**Task to carry out:** The lines of the records that include "completionWord" should all be copied.

**Supplied information:**

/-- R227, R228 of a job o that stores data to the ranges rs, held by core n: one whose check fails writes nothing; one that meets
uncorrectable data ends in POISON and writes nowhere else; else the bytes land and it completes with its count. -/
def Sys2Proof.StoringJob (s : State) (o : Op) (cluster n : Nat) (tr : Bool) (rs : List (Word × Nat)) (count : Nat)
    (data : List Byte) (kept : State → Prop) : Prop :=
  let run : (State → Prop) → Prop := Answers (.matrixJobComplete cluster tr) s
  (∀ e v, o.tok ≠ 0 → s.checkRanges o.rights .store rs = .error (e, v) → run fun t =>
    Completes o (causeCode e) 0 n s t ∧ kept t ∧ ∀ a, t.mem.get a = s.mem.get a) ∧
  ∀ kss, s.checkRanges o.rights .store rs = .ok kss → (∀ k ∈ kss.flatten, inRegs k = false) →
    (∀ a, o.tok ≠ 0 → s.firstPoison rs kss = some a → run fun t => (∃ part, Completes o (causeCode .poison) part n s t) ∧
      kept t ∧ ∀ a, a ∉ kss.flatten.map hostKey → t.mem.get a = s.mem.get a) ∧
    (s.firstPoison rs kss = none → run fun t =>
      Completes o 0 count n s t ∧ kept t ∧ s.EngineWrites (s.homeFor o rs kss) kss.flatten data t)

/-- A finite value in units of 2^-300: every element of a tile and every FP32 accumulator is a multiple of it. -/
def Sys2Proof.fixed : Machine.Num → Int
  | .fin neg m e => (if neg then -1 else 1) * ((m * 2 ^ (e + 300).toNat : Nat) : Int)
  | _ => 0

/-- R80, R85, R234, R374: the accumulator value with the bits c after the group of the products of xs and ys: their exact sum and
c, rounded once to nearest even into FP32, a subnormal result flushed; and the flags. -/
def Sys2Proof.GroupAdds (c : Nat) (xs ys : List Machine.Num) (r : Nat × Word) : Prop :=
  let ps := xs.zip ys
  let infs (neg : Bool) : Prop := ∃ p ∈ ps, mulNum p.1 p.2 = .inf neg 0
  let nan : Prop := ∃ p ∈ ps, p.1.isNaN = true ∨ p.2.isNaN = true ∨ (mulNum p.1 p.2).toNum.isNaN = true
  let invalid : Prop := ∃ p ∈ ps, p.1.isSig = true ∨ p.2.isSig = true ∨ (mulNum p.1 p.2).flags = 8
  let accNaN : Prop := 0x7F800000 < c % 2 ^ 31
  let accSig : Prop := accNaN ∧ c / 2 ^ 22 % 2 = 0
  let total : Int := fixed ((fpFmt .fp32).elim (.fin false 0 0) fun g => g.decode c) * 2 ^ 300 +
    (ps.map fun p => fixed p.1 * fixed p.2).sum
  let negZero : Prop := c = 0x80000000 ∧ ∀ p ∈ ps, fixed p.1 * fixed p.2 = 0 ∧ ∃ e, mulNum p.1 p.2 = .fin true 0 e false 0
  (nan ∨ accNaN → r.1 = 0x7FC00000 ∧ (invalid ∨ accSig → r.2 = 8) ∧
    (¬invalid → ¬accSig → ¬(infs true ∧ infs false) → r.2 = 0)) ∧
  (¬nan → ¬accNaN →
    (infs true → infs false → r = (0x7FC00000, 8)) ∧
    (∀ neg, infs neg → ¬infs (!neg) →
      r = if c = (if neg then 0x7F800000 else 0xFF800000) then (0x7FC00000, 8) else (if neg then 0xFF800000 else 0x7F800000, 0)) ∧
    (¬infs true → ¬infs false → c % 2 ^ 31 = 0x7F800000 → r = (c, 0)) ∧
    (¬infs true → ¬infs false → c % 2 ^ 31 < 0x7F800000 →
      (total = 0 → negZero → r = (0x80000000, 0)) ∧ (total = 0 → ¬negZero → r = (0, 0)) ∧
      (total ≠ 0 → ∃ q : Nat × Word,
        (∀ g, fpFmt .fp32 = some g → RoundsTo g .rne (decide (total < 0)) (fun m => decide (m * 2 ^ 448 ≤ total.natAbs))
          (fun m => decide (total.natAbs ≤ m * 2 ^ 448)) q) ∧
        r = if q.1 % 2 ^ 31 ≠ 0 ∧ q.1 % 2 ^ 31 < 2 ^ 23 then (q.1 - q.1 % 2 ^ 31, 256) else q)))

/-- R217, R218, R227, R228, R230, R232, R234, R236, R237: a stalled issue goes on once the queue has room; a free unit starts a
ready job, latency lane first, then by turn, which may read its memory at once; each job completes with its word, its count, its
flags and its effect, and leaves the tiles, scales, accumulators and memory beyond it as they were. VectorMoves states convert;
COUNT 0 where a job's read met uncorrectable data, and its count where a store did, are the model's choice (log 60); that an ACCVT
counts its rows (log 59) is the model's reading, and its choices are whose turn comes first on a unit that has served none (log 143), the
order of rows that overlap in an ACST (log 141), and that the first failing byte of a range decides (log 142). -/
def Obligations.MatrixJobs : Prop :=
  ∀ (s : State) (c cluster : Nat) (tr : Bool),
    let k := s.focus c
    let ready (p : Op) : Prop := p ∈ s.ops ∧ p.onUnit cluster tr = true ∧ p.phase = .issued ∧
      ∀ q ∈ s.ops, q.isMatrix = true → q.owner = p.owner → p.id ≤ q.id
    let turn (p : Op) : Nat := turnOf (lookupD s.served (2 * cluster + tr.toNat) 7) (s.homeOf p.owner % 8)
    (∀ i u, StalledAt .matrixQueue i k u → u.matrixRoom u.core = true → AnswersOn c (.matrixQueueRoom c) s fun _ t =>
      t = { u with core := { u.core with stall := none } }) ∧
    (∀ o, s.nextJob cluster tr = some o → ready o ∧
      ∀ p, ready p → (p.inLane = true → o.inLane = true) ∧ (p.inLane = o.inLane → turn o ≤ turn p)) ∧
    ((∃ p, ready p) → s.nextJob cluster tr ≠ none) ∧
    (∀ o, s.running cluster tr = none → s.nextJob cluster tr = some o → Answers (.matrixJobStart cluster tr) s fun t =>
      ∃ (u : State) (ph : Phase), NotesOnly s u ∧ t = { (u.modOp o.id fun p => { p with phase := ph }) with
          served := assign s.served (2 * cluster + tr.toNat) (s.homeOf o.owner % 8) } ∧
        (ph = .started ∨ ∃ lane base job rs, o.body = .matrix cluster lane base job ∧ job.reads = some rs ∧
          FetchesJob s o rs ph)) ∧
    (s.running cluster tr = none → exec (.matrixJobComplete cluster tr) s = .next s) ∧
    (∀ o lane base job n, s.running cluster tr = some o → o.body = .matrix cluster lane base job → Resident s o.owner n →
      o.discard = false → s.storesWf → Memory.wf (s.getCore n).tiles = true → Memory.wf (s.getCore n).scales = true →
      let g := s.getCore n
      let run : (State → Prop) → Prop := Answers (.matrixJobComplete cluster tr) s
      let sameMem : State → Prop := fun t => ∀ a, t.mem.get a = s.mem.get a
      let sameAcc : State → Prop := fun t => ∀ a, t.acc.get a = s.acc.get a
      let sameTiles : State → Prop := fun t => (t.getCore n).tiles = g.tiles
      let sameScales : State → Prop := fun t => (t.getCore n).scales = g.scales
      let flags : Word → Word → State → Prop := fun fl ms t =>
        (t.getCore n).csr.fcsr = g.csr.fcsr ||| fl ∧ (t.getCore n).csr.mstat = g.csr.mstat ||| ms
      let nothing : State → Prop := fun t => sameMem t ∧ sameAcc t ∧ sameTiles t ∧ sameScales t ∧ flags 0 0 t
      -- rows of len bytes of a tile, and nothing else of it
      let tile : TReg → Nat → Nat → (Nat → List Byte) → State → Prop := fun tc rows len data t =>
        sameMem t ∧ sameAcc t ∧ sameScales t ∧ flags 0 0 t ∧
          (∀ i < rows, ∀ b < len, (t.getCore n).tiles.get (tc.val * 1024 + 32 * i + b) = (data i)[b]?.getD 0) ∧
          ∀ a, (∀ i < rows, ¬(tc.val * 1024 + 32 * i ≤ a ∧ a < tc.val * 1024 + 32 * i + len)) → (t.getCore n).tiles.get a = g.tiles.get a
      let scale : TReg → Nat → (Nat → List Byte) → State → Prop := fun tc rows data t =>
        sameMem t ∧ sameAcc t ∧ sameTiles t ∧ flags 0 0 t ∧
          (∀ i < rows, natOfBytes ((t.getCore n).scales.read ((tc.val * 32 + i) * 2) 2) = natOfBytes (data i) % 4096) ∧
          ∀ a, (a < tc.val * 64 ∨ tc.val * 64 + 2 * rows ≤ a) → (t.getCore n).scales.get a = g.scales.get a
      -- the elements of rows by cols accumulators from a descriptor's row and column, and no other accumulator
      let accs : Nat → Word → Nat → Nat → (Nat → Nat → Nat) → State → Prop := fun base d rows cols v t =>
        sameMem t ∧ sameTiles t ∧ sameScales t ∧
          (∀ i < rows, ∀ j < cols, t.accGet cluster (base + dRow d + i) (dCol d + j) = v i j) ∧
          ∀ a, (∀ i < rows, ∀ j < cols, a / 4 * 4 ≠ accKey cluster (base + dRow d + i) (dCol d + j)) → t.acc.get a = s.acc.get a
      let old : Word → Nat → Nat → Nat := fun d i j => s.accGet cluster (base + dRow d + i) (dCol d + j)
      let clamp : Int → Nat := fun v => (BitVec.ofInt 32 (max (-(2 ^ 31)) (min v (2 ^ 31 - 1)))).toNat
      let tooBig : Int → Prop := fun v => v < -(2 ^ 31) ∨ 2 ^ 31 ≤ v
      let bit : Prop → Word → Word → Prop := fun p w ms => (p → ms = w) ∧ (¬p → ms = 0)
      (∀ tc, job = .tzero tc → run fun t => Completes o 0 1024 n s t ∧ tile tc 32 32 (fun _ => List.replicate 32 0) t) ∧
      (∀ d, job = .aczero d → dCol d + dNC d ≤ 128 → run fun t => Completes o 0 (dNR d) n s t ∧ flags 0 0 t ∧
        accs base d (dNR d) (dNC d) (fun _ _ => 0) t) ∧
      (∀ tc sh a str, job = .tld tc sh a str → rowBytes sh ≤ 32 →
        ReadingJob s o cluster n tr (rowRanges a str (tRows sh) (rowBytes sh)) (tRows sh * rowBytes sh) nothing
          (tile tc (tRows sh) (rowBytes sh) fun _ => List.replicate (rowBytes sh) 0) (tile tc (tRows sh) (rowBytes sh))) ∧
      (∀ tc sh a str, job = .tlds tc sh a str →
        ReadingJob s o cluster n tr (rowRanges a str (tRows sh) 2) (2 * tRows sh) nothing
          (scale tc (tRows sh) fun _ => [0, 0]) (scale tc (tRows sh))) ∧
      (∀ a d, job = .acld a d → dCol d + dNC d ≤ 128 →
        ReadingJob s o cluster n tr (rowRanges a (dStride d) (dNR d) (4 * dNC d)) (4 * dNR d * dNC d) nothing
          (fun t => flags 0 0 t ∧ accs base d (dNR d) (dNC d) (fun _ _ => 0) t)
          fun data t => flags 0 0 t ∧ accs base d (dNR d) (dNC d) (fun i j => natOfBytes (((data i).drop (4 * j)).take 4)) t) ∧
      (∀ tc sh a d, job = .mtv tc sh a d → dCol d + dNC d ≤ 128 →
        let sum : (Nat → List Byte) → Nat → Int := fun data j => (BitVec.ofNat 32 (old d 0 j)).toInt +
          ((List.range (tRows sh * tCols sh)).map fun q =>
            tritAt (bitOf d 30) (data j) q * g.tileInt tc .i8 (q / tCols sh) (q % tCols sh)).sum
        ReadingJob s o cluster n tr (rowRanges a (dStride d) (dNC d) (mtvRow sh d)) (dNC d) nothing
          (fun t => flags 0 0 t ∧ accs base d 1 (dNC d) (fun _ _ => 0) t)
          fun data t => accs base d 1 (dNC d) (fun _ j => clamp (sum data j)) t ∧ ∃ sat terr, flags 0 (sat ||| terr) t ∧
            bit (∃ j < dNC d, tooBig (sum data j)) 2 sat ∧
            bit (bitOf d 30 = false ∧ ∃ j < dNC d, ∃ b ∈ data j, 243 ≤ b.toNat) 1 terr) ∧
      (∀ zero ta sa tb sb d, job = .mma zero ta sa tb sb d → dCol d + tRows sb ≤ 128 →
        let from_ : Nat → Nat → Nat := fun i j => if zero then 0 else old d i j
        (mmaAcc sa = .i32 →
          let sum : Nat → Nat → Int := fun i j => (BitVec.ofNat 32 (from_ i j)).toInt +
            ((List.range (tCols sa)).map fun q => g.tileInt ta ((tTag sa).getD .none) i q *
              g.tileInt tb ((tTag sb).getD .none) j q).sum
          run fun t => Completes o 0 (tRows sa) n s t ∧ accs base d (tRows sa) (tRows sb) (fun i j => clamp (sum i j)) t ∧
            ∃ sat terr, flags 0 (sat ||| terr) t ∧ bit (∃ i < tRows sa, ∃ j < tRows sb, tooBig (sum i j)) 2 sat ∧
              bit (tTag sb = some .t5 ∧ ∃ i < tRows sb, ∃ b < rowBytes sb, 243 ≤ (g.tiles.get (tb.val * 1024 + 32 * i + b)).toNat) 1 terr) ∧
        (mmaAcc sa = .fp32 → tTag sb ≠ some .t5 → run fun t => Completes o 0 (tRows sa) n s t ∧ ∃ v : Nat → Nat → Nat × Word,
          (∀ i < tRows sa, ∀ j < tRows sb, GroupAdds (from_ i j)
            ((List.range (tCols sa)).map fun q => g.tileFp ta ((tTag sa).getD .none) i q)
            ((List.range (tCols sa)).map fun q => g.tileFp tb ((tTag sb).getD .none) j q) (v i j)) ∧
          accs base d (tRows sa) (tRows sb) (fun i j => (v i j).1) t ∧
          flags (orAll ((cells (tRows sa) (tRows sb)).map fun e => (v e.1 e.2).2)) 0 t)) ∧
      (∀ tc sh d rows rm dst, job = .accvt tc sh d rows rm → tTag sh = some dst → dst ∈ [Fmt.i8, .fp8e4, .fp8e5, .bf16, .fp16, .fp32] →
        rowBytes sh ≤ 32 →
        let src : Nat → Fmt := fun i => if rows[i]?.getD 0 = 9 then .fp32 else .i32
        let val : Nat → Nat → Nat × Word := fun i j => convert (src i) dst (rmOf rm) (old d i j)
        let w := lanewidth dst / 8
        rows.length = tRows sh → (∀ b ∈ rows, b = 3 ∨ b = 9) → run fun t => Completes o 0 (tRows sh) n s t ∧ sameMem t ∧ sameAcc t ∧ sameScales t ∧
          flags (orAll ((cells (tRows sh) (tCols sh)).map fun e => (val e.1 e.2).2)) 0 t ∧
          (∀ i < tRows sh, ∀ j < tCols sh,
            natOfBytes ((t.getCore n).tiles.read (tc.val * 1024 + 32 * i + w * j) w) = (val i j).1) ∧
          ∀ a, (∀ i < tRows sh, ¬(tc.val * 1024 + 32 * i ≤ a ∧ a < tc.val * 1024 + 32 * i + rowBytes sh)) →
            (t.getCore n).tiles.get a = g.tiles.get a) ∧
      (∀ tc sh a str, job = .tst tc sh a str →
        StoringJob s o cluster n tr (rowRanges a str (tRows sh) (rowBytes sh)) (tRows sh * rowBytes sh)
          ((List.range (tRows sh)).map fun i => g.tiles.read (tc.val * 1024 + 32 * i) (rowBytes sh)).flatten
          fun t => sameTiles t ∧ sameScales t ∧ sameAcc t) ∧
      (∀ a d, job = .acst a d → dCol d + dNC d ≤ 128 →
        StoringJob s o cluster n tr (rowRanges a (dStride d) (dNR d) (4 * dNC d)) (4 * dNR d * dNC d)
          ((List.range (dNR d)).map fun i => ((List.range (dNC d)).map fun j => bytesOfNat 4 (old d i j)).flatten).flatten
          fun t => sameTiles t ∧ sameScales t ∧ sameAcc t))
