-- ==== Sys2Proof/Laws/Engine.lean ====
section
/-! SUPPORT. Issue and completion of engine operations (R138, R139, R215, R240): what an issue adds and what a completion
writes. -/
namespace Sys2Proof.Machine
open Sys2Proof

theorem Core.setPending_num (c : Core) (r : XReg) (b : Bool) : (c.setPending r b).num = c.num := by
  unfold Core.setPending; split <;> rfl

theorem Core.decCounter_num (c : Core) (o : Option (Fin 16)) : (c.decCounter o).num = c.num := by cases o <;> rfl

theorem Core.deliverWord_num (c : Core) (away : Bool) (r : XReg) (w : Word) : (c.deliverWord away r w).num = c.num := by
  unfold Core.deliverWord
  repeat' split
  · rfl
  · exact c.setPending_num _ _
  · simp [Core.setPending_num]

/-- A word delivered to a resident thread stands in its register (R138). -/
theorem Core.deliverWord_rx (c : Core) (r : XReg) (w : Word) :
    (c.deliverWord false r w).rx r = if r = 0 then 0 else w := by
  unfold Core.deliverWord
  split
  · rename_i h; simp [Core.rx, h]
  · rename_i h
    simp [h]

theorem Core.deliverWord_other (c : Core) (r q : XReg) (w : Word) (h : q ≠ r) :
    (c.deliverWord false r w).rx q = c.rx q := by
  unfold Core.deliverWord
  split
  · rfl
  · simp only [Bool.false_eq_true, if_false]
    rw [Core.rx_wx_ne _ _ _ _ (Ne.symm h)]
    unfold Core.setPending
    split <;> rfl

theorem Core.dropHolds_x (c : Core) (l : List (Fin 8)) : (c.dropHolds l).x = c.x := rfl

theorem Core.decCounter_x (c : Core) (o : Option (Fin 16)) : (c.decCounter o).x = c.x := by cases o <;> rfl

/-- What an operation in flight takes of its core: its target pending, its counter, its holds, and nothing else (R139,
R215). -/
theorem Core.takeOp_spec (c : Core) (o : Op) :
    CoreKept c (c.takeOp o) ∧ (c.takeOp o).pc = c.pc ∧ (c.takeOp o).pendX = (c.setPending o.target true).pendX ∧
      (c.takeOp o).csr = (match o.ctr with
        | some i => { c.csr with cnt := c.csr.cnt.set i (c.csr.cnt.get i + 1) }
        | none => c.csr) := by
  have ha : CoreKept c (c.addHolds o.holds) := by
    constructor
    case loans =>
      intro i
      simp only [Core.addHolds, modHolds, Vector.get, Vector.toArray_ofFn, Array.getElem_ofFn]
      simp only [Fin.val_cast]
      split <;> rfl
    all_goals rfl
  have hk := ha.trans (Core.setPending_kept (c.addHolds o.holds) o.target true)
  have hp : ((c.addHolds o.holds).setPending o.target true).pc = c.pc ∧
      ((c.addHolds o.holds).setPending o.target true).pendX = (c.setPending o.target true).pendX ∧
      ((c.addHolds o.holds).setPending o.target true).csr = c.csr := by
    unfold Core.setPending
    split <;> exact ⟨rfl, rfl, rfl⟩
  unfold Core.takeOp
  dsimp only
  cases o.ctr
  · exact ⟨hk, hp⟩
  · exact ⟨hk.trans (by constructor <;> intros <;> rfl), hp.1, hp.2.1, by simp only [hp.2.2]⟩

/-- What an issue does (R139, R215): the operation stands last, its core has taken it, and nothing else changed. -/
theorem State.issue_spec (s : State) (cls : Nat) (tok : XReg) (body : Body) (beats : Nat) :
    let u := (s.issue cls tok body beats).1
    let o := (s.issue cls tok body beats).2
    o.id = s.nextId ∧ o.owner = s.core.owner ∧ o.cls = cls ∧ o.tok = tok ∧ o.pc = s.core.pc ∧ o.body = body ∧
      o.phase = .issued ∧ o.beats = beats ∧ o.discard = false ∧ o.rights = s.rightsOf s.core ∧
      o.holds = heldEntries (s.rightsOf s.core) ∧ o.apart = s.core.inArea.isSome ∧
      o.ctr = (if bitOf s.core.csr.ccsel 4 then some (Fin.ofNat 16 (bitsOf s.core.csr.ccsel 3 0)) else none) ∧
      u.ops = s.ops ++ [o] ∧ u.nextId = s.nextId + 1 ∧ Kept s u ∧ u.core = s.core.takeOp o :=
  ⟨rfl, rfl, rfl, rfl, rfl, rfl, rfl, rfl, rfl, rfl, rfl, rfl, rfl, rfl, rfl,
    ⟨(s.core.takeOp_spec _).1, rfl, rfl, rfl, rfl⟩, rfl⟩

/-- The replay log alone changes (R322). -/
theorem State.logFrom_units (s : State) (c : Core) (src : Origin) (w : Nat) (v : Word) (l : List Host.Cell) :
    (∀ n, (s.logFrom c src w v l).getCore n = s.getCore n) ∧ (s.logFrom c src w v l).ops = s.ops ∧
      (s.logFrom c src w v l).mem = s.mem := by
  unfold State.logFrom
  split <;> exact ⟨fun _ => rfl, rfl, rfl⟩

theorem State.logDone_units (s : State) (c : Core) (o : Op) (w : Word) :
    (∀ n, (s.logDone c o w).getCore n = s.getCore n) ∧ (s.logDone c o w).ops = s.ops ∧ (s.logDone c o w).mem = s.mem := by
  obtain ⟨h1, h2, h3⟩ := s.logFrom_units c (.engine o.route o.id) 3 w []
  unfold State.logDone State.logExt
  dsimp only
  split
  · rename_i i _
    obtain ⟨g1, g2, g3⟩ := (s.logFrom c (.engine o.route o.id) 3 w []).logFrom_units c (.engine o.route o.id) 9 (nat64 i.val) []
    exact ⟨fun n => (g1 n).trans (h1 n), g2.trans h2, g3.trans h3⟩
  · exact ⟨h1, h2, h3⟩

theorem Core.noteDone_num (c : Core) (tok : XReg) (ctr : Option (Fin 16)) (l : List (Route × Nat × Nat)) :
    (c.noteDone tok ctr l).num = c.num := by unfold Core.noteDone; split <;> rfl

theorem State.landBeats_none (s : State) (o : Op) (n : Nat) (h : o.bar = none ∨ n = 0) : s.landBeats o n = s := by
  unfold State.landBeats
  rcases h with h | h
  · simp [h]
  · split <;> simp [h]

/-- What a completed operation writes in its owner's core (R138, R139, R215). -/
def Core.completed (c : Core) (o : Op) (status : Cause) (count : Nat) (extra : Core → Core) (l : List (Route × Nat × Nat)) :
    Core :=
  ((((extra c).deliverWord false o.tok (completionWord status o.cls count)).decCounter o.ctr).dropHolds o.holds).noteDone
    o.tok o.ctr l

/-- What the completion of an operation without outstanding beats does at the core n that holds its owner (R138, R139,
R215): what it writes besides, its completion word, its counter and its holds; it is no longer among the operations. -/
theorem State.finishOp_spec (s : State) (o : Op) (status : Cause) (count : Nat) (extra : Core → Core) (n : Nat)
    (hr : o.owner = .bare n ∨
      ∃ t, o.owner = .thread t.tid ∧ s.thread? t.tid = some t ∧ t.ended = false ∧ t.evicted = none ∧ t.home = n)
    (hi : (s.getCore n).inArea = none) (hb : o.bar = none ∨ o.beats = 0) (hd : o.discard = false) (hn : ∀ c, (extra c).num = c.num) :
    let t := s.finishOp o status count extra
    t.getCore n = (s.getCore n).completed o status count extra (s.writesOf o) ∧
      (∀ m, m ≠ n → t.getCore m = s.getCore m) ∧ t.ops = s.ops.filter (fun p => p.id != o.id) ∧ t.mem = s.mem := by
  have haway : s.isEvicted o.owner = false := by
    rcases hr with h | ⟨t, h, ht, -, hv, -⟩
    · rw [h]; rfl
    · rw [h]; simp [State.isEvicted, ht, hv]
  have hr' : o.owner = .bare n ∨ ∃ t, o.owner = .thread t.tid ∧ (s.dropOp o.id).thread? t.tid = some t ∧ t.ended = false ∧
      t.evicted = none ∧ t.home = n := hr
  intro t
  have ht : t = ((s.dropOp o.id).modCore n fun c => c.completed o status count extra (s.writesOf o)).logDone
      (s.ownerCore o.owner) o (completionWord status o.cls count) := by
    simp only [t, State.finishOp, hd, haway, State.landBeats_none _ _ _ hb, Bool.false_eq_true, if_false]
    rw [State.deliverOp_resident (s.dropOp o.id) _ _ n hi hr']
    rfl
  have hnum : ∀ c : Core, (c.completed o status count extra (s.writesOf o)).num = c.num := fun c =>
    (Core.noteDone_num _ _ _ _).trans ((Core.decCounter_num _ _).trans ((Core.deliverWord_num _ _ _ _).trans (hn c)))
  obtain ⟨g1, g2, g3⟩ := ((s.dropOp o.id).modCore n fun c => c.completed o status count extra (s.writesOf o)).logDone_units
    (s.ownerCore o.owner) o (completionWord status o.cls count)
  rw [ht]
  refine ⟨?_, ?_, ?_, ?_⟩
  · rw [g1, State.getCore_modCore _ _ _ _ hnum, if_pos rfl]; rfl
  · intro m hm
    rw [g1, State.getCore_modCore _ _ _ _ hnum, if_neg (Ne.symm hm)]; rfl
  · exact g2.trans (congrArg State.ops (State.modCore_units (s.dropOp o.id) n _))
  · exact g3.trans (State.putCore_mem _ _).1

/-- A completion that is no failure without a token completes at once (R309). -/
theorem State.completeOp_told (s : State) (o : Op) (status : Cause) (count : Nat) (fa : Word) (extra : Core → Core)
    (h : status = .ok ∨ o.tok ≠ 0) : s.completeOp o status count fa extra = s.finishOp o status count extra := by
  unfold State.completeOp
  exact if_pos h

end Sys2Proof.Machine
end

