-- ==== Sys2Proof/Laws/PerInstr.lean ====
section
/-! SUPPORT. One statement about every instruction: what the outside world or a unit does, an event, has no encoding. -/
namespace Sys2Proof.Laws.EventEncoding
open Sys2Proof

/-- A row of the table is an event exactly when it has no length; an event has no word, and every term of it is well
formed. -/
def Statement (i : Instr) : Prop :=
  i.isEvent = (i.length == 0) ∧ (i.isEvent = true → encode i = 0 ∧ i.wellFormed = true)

**Answer to this problem:**
  ((((extra c).deliverWord false o.tok (completionWord status o.cls count)).decCounter o.ctr).dropHolds o.holds).noteDone
      (s.ownerCore o.owner) o (completionWord status o.cls count) := by
    (s.ownerCore o.owner) o (completionWord status o.cls count)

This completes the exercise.